▼

-- ==== Sys2Proof/Machine/Tasks.lean ====
section
/-!
DEFINITION. Machine/Tasks.lean: messages, ready tables, spawned tasks and the dependence table, the time
budget, and class 0x22 (16 R372 to R382, R386 to R390).
-/

namespace Sys2Proof.Machine

/-! ### Memory read by the device under an ASID -/

/-- The lines of a range read at their home slices for a grid, from a die; none while slots or flits are spent (R86,
R383). -/
def State.hsReads (s : State) (g d pa n : Nat) : Option State :=
  (List.range ((pa + n + 63) / 64 - pa / 64)).foldl (fun s i => s.bind (fun s => s.hsRead g d ((pa / 64 + i) * 64))) (some s)

/-- Bytes at a virtual address as the device reads them for a grid through the walker of a die: a translation for
each 4 KiB, poison checked. An error that is no trap is a read that waits for a slot (R62, R69, R86, R383, R409). -/
def State.vread (s : State) (d0 g asid : Nat) : Nat → Nat → Nat → Except (Option Trap) (Nat × State)
  | 0, _, _ => .ok (0, s)
  | fuel + 1, va, n =>
    if n = 0 then .ok (0, s)
    else
      let k := Nat.min n (4096 - va % 4096)
      match s.walk d0 g asid va 0 with
      | .error t => .error (t.map (·.1))
      | .ok (e, s0) =>
        if e.ue then .error (some { cause := .memUe, pc := 0, addr := va, detail := 4 * 2 ^ 56 })
        else if s0.bad (e.pa va) k then .error (some { cause := .memUe, pc := 0, addr := va })
        else
          match (if e.mtype = 2 then some s0 else s0.hsReads g d0 (e.pa va) k) with
          | none => .error none
          | some s1 =>
            match State.vread s1 d0 g asid fuel (va + k) (n - k) with
            | .error t => .error t
            | .ok (d, s2) => .ok (memRead s1.mem (e.pa va) k + 256 ^ k * d, s2)

/-- `n` bytes under an ASID. -/
def State.vget (s : State) (d0 g asid va n : Nat) : Except (Option Trap) (Nat × State) := s.vread d0 g asid (n / 4096 + 2) va n

/-- NHAND of a record. -/
def nhand (lr : Nat) : Nat := fld lr 200 192

/-- A handler entry of a grid, read at its use by a cell (R366, R387). -/
def State.handlerPc (s : State) (c g h : Nat) : Except (Option Trap) (Nat × State) :=
  s.vget (dieOf c) g (asidOf (s.lr g)) (fld (s.lr g) 191 128 + 8 * h) 8

/-- Whether a handler index names an entry that is not 0, with the state after the read; one that cannot be read names
none. None while the read waits for a slot (R383, R387, log 15). -/
def State.hasHandler (s : State) (g h : Nat) : Option (Bool × State) :=
  if nhand (s.lr g) ≤ h then some (false, s)
  else
    match s.handlerPc s.cur.cell g h with
    | .ok r => some (r.1 != 0, r.2)
    | .error (some _) => some (false, s)
    | .error none => none

/-! ### Set descriptors (R372) -/

/-- The set of a valid descriptor; its bits [57:0] are taken whole as the base, so that a bit that must be
zero fails a check of R186. -/
def descSet (d : Nat) : Option SetSlot :=
  if bit d 63 then some { dsp := bit d 62, base := fld d 57 0, sz := fld d 61 58 } else none

/-- The declared sets of four descriptors, by slot. -/
def descSets (x : Nat) : Map SetSlot :=
  (List.range 4).filterMap (fun k => (descSet (fld x (64 * k + 63) (64 * k))).map (fun e => (k, e)))

/-- The set of a spawn's descriptor, whose bits that must be zero are a check of their own (R372, R388, log 99). -/
def SetSlot.plain (e : SetSlot) : SetSlot := { e with base := e.base % 2 ^ 57 / 64 * 64 }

▲

# Assigned task
Restate word for word the entries above from the line with "if e.ue then" through the line with "an ASID. -/", inclusive, leaving out everything else.

# Written solution
        if e.ue then .error (some { cause := .memUe, pc := 0, addr := va, detail := 4 * 2 ^ 56 })
        else if s0.bad (e.pa va) k then .error (some { cause := .memUe, pc := 0, addr := va })
        else
          match (if e.mtype = 2 then some s0 else s0.hsReads g d0 (e.pa va) k) with
          | none => .error none
          | some s1 =>
            match State.vread s1 d0 g asid fuel (va + k) (n - k) with
            | .error t => .error t
            | .ok (d, s2) => .ok (memRead s1.mem (e.pa va) k + 256 ^ k * d, s2)

/-- `n` bytes under an ASID. -/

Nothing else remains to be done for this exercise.